The why is simple. Funding at the speed of agile optimizes for the fast flow of safe value. In order to survive and thrive, organizations should adopt new ways of working to sense, explore, invent, and innovate. Beyond strategic positioning, it can drive material impact in the market and ultimately affect the valuation of the organization. On average, product companies have valuations that are 1x their revenue. For service companies, the average valuation is 2x their revenue. For platform companies, the average valuation is 8x the revenue they generate.12

Transitioning fully to a new funding model won’t happen quickly. For at least the near future, you can run both old and new funding approaches in parallel as you further refine your processes and establish governance guardrails. But ultimately, the journey can be worth it. The more you embrace tech futures, the bigger the impact your efforts can have on the way investors, customers, and your people view your organization and its future promise.

Lessons from the front lines

Constructing an agile enterprise: Nationwide Building Society takes the long view

From online banking to cashless commerce, traditional financial institutions are embracing change to survive—and Nationwide, the United Kingdom’s 130-year-old building society, is no different. Leaders wanted to deliver more value and services to Nationwide’s 15 million members to excel in an environment of digital disruption and increased regulation. In late 2018, the Society hired Patrick Eltridge13 as its COO, aiming to transform the way the organization works.

Before Eltridge’s arrival, IT and the digital business group had launched several Agile initiatives, and Nationwide now looked to create a more cohesive, enterprise-level approach. Eltridge set out to shift the organization’s legacy systems away from waterfall methods, which he views as promoting “the illusion that you can fix the time, scope, and cost of work and hold people accountable for immovable milestones.”

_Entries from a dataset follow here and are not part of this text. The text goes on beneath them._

/-- The operand view of a group word in a group of width `w`; `none` for stream words and events. The operand written va of DQNT
and CTDEC takes every source class of R133, and that of QNT and CTENC, which spans registers, a v register alone; sa and sb of QNTT are
s registers alone, and its sd an s register or zero. The spec does not say which classes these five admit (R149, R152): the readings
are the model's (log 35). -/
def Instr.view (w : Nat) : Instr → Option View
  | .iadd x | .isub x | .imul x | .imulh x | .imin x | .imax x | .and x | .or x | .xor x
  | .shl x | .shr x | .sar x | .bfx x =>
      some (intView x.h x.uni x.ty x.d x.a (intSrc x.uni x.ty x.b) none x.imm)
  | .imad x | .bfi x =>
      some (intView x.h x.uni x.ty x.d x.a (intSrc x.uni x.ty x.b) (intSrc x.uni x.ty x.c) x.imm)
  | .sel x => some (intView x.h x.uni x.ty x.d x.a (intSrc x.uni x.ty x.b) (src x.c [.p]) x.imm)
  | .iabs x | .popc x | .clz x | .mov x => some (intView x.h x.uni x.ty x.d x.a none none x.imm)
  | .icmp x =>
      some ⟨uniKind x.uni, false, x.h, dst x.d 1 [.p], intSrc x.uni x.ty x.a, intSrc x.uni x.ty x.b, none, some x.imm⟩
  | .movi x => some ⟨uniKind x.uni, false, x.h, intDst x.uni x.ty x.d, none, none, none, none⟩
  | .moviHi x => some ⟨.uniform, false, x.h, dst x.d 1 uDst, none, none, none, none⟩
  | .fadd x | .fmul x | .fmin x | .fmax x | .maxkey x =>
      some (fpView x.h false (dst x.d 1 (vDst x.ft.is32)) (src x.a (vSrc x.ft.is32)) (src x.b (vSrc x.ft.is32)) none x.imm)
  | .ffma x =>
      some (fpView x.h false (dst x.d 1 (vDst x.ft.is32)) (src x.a (vSrc x.ft.is32)) (src x.b (vSrc x.ft.is32))
        (src x.c (vSrc x.ft.is32)) x.imm)
  | .fcmp x => some (fpView x.h false (dst x.d 1 [.p]) (src x.a (vSrc x.ft.is32)) (src x.b (vSrc x.ft.is32)) none x.imm)
  | .frcp x | .frsq x | .fsqrt x | .fexp2 x | .flog2 x =>
      some (fpView x.h true (dst x.d 1 (vDst x.ft.is32)) (src x.a (vSrc x.ft.is32)) none none x.imm)
  | .cvt x =>
      some (fpView x.h false (dst x.d 1 (vDst (x.ft.is32))) (src x.a (vSrc x.src.is32))
        (x.b.bind fun b => src b (vSrc x.src.is32)) none x.imm)
  | .qnt x =>
      some (fpView x.h false (some ⟨x.d, qntDstRegs w, 4, [.v, .zero], .any, true⟩)
        (srcN x.a (qntSrcRegs w) [.v]) (usrc x.b [.s, .l, .imm]) none x.imm)
  | .qntt x =>
      some (fpView x.h false (dst x.d 1 [.s, .zero]) (src x.a [.s]) (src x.b [.s]) (usrc x.c [.s, .l, .imm]) x.imm)
  | .dqnt x =>
      some (fpView x.h false (dst x.d (if x.ft = .f32 then 4 else 2) [.v, .zero]) (src x.a (vSrc true))
        (src x.b (vSrc true)) none x.imm)
  | .vact x => some (fpView x.h true (dst x.d 1 (vDst x.ft.is32)) (src x.a (vSrc x.ft.is32)) none none x.imm)
  | .vdact x =>
      some (fpView x.h true (dst x.d 1 (vDst x.ft.is32)) (src x.a (vSrc x.ft.is32)) (src x.b (vSrc x.ft.is32)) none x.imm)
  | .ctld x => some (memView .uniform false x.h none x.mem none)
  | .ctdec x => some (fpView x.h false (dst x.d 4 [.v, .zero]) (src x.a (vSrc true)) (src x.b (vSrc true)) none x.imm)
  | .ctenc x => some (fpView x.h false (dst x.d 1 [.v, .zero]) (srcN x.a 4 [.v]) (src x.b (vSrc true)) none x.imm)
  | .srseed x => some (ctlView .uniform x.h none (usrc x.a uSrc) (usrc x.b uSrc) (some x.imm))
  | .shfl x =>
      some (fpView x.h false (dst x.d (if x.wide then 2 else 1) [.v])
        (some ⟨x.a, if x.wide then 2 else 1, if x.wide then 2 else 1, [.v, .l], .perLane, false⟩)
        (srcN x.b (if x.wide then 2 else 1) (vSrc false)) (usrc x.c uSrc) x.imm)
  | .vote x =>
      some (fpView x.h false (dst x.d 1 (if x.mode = .ballot then [.s] else [.p])) (src x.a [.p]) none none 0)
  | .gred x =>
      some (fpView x.h false (dst x.d (regsOf x.op.bits) [.v, .s])
        (some ⟨x.a, regsOf x.op.bits, regsOf x.op.bits, [.v, .l], .perLane, false⟩) none none 0)
  | .prmt x =>
      some (fpView x.h false (dst x.d 1 (vDst true)) (src x.a (vSrc true)) (src x.b (vSrc true)) (src x.c (vSrc true)) x.imm)
  | .bra x => some (ctlView .uniform x.h none none none none)
  | .brD x => some (ctlView .vector x.h none none none none)
  | .brx x => some (ctlView .uniform x.h none (usrc x.a addrCls) none (some 0))
  | .call x => some (ctlView .uniform x.h (dst x.d 1 [.s]) none none none)
  | .ret x => some (ctlView .uniform x.h none (usrc x.a addrCls) none (some 0))
  | .jopen x => some (ctlView .uniform x.h none none none none)
  | .join x | .brk x | .rejoin x => some (ctlView .vector x.h none none none (some 0))
  | .exit x => some (ctlView .vector x.h none none none (some 0))
  | .eject x => some (ctlView .vector x.h none none none none)
  | .yield x | .nop x => some (ctlView .uniform x.h none none none (some 0))
  | .trap x => some (ctlView .uniform x.h none none none none)
  | .nbarArr x | .nbarSync x => some (ctlView .uniform x.h (dst x.d 1 [.p, .zero]) none none (some 0))
  | .nbarWait x => some (ctlView .uniform x.h none none none (some 0))
  | .ctake x | .cgive x | .cwait x => some (ctlView .uniform x.h none (usrc x.a nCls) none (some x.imm))
  | .waitf x => some (memView .uniform false x.h (src x.d [.s]) x.mem none)
  | .rgive x | .rclaim x | .cancel x => some (ctlView .uniform x.h none (usrc x.a nCls) none (some x.imm))
  | .rswitch x => some (ctlView .uniform x.h none (usrc x.a addrCls) (usrc x.b addrCls) none)
  | .rpoint x => some (ctlView .uniform x.h none none none (some 0))
  | .mark x => some (ctlView .uniform x.h none none none none)
  | .tnext x => some ⟨.uniform, true, x.h, dst x.d 1 [.s], none, none, none, some 0⟩
  | .tdone x => some (ctlView .uniform x.h none none none (some 0))
  | .tspawn x => some (ctlView .uniform x.h none (usrc x.a addrCls) none (some 0))
  | .tscope x => some (ctlView .uniform x.h (dst x.d 1 [.s]) (usrc x.a nCls) (usrc x.b nCls) (some x.imm))
  | .ld x => some (memView .vector true x.h (dst x.d (if x.d.cls = .v then regsOf x.ty.bits else 1) (ldCls x.ty x.mem)) x.mem none)
  | .st x => some (memView .vector false x.h (srcN x.d (if x.d.cls = .v then regsOf x.ty.bits else 1) (stCls x.ty)) x.mem none)
  | .lds x => some (memView .vector true x.h (dst x.d (if x.d.cls = .v then regsOf x.ty.bits else 1) (ldCls x.ty x.mem)) x.mem none)
  | .sts x => some (memView .vector false x.h (srcN x.d (if x.d.cls = .v then regsOf x.ty.bits else 1) (stCls x.ty)) x.mem none)
  | .atom x =>
      let n := if x.wide then 2 else 1
      some (memView .vector true x.h (dst x.d n [.v, .zero]) x.mem
        (if x.op = .cas then srcN x.c (2 * n) [.v] else srcN x.c n [.v, .s, .l, .zero]))
  | .atoms x =>
      let n := if x.wide then 2 else 1
      some (memView .vector true x.h (dst x.d n [.v, .zero]) x.mem
        (if x.op = .cas then srcN x.c (2 * n) [.v] else srcN x.c n [.v, .s, .l, .zero]))
  | .fence x | .cflush x | .cinv x => some (memView .uniform false x.h none x.mem none)
  | .pref x => some (memView .vector false x.h none x.mem none)
  | .spempty x => some (memView .uniform false x.h (src x.d [.s, .zero]) x.mem none)
  | .spstate x => some (memView .vector false x.h (dst x.d 1 [.p]) x.mem none)
  | .wbind x | .warm x => some (ctlView .uniform x.h none (src x.a baseCls) none none)
  | .wput x => some (ctlView .uniform x.h none none none (some 0))
  | .wstate x => some (ctlView .uniform x.h (dst x.d 1 [.p]) none none (some 0))
  | .tacc x => some (memView .vector false x.h (src x.d [.v]) x.mem none)
  | .tcons x => some (memView .vector true x.h (dst x.d 1 [.v]) x.mem none)
  | .tcnt x => some (memView .vector true x.h (dst x.d 1 [.v]) x.mem none)
  | .treset x => some (memView .uniform false x.h (src x.d [.s]) x.mem none)
  | .atake x => some (ctlView .uniform x.h none none none (some 0))
  | .agive x => some (ctlView .uniform x.h none (usrc x.a nCls) none (some x.imm))
  | .ald x => some ⟨.vector, true, x.h, dst x.d (if x.ft = .x48 then 2 else 1) [.v], src x.a [.v, .s, .l, .zero], none, none, none⟩
  | .ast x => some ⟨.vector, false, x.h, srcN x.d (if x.ft = .x48 then 2 else 1) [.v], src x.a [.v, .s, .l, .zero], none, none, none⟩
  | .awin x => some (ctlView .uniform x.h none (usrc x.a addrCls) (usrc x.b addrCls) none)
  | .awinUnp x => some (ctlView .uniform x.h none none none none)
  | .collArm x => some (ctlView .uniform x.h (dst x.d 1 [.s]) (src x.a baseCls) none none)
  | .collPut x => some (ctlView .uniform x.h none (src x.a baseCls) none none)
  | .srd x => some (ctlView .vector x.h (dst x.d (if x.d.cls = .v ∧ srWide x.idx then 2 else 1) [.v, .s]) none none none)
  | .swr x => some (ctlView .uniform x.h none (usrc x.a addrCls) none none)
  | .svc x => some (ctlView .uniform x.h none none none none)
  | .rfe x => some (ctlView .uniform x.h none none none (some 0))
  | .tlbiVa x => some (ctlView .uniform x.h none (src x.a baseCls) none none)
  | .tlbiCtx x => some (ctlView .uniform x.h none (usrc x.a addrCls) none (some 0))
  | .tlbiAll x => some (ctlView .uniform x.h none none none (some 0))
  | .evt x => some (ctlView .uniform x.h none (usrc x.a addrCls) none none)
  | .halt x => some (ctlView .uniform x.h none none none none)
  | .mlatch _ | .mstreamF _ | .mstreamB _ | .mzero _ | .mscale _ | .mdrain _ | .mdrainT _ | .mtake _ | .mgive _
  | .mwin _ | .mbarArr _ | .mbarSync _ | .mbarWait _ | .mset _ | .madd _ | .mloop _ | .mjmp _ | .mend => none
  | .barrierRelease _ _ | .takeQueueServe _ _ | .waitTimeout _ | .chunkReturn _ | .claimQueueServe _ _
  | .teamStall _ | .governorArm _ | .scheduleMissTimeout _ | .markTimeout _ | .groupKill _ | .cancelAck _ _
  | .longLatencyDelivery _ _ | .lateFailure _ _ | .copyLine _ _ | .copyFault _ _ | .twinEarlyTimeout _ _
  | .meshWordFinish _ | .putArrival _ | .collDeadline _ _ | .hubCombine _ _ | .slotWriteFault _ _
  | .versionFull _ | .segmentResolve _ | .launchEligible _ | .teamPlace _ | .launchCompletion _
  | .pageMove _ | .victimRetry _ | .preemptDeadline _ | .teamSave _ | .owedReply _ _
  | .peerRequest _ | .peerReply _ | .retransmit _ | .packetDiscard _ | .flitReplay _
  | .eccCorrected _ | .eccUncorrectable _ | .eventRingTake _
  | .provision _ | .attest _ | .policy _ | .peers _ | .write _ | .read _ | .map _ | .unmap _ | .frames _
  | .launch _ | .timetable _ | .preempt _ | .resume _ | .discard _ | .events _
  | .reset _ | .affinityWaitExpiry _ | .storeAcknowledged _ _ => none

Eltridge’s charter was to introduce the agile mindset across the enterprise. He approached finance leaders soon after his arrival, looking to partner with them to evolve their traditional accounting and investment funding processes to better align with IT’s Agile approach.

Instead of trying to explain—and win buy-in for—abstract agile processes, Eltridge engaged finance leaders with three commitments: 1) The monthly expenditure rate of IT change would be known and not exceeded, 2) change priorities could be revised in less than 30 days with minimal disruption, and 3) there would be no more unplanned software write-offs—all music to any CFO’s ears. Convinced of the benefits and validated by IT’s reputation for safe and reliable delivery, finance agreed to enable Agile methods and continuous funding in the coming year.

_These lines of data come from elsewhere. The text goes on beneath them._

-- ==== Sys2Proof/Machine/Bits.lean ====
section
/-! DEFINITION. Bit fields, sign extension, byte order and lane masks: the small helpers of R45 and R78. -/
namespace Sys2Proof.Machine

/-- Bits `hi` to `lo` of `x` as a number (R45). -/
def bits (x hi lo : Nat) : Nat := x / 2 ^ lo % 2 ^ (hi + 1 - lo)

/-- One bit of a number. -/
def bitAt (x i : Nat) : Bool := x / 2 ^ i % 2 == 1

/-- The low `n` bits of `x` as a signed number (R45). -/
def sext (x n : Nat) : Int :=
  let y := x % 2 ^ n
  if n ≠ 0 ∧ 2 ^ (n - 1) ≤ y then (y : Int) - (2 ^ n : Nat) else (y : Int)

/-- The low `n` bits of a signed number, as a natural number. -/
def wrap (x : Int) (n : Nat) : Nat := (x % (2 ^ n : Nat)).toNat

/-- A little-endian number from bytes. -/
def natOf (b : List Byte) : Nat := b.foldr (fun x a => x.toNat + 256 * a) 0

/-- The `n` low bytes of `x`, least significant first. -/
def bytesOf : Nat → Nat → List Byte
  | 0, _ => []
  | n + 1, x => BitVec.ofNat 8 x :: bytesOf n (x / 256)

/-- The bytes from offset `off`, `n` of them; short where the list ends. -/
def sub (b : List Byte) (off n : Nat) : List Byte := (b.drop off).take n

/-- The number in `n` bytes at `off`. -/
def numAt (b : List Byte) (off n : Nat) : Nat := natOf (sub b off n)

/-- The lanes of a mask below `w`, ascending. -/
def lanes (m : Mask) (w : Nat) : List Nat := (List.range w).filter fun i => m.getLsbD i

/-- The mask of lanes 0 to `w` − 1. -/
def laneMask (w : Nat) : Mask := BitVec.ofNat 64 (2 ^ w - 1)

/-- The mask of one lane. -/
def lane1 (i : Nat) : Mask := BitVec.ofNat 64 (2 ^ i)

/-- A mask with the lanes of a list. -/
def maskOf (l : List Nat) : Mask := l.foldl (fun m i => m ||| lane1 i) 0

/-- The lowest lane of a mask, 0 for the empty one. -/
def lowLane (m : Mask) : Nat := ((List.range 64).find? fun i => m.getLsbD i).getD 0

/-- Number of ones. -/
def popcount (x n : Nat) : Nat := ((List.range n).filter fun i => bitAt x i).length

/-- Bits below the highest one: 0 for 0. -/
def bitLen (x : Nat) : Nat := if x = 0 then 0 else Nat.log2 x + 1

/-- The address of the 128-byte line of `a` (R45). -/
def lineOf (a : Nat) : Nat := a / 128 * 128

/-- `a` rounded up to a multiple of `n`. -/
def roundUp (a n : Nat) : Nat := (a + n - 1) / n * n

/-- Ceiling of a division. -/
def ceilDiv (a n : Nat) : Nat := (a + n - 1) / n

/-- Replace the first element that satisfies `p`. -/
def replaceFirst {α : Type} (p : α → Bool) (x : α) : List α → List α
  | [] => []
  | y :: r => if p y then x :: r else y :: replaceFirst p x r

/-- Modify element `i` of a list. -/
def modifyAt {α : Type} (f : α → α) : Nat → List α → List α
  | _, [] => []
  | 0, y :: r => f y :: r
  | n + 1, y :: r => y :: modifyAt f n r

end Sys2Proof.Machine
end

During the funding transition, the portfolio management office—renamed the Value Realization Office—continued to use waterfall or Agile methods, depending on the project type. But when the office needed to shift investment priorities, Nationwide had not yet defined a way to objectively evaluate the relative value of inflight changes across the entire portfolio. To resolve this, Eltridge introduced the “weighted shortest job first” (WSJF) prioritization method to help the team prioritize changes based on their projected economic benefit, which is estimated by dividing “cost of delay” by job size. WSJF is not a one-and-done process—the backlog of initiatives is regularly reviewed and reprioritized.

The Value Realization Office led the exercise, inviting product owners, architects, delivery leaders, and finance to discuss and vote on change priorities across the entire portfolio. The WSJF exercise accomplished the team’s goal of rationalizing budget and investment decisions—and generated an unexpected benefit. “Senior leaders left with a deeper understanding of the portfolio and interdependencies of the work,” Eltridge says. “Prioritization was a happy byproduct.”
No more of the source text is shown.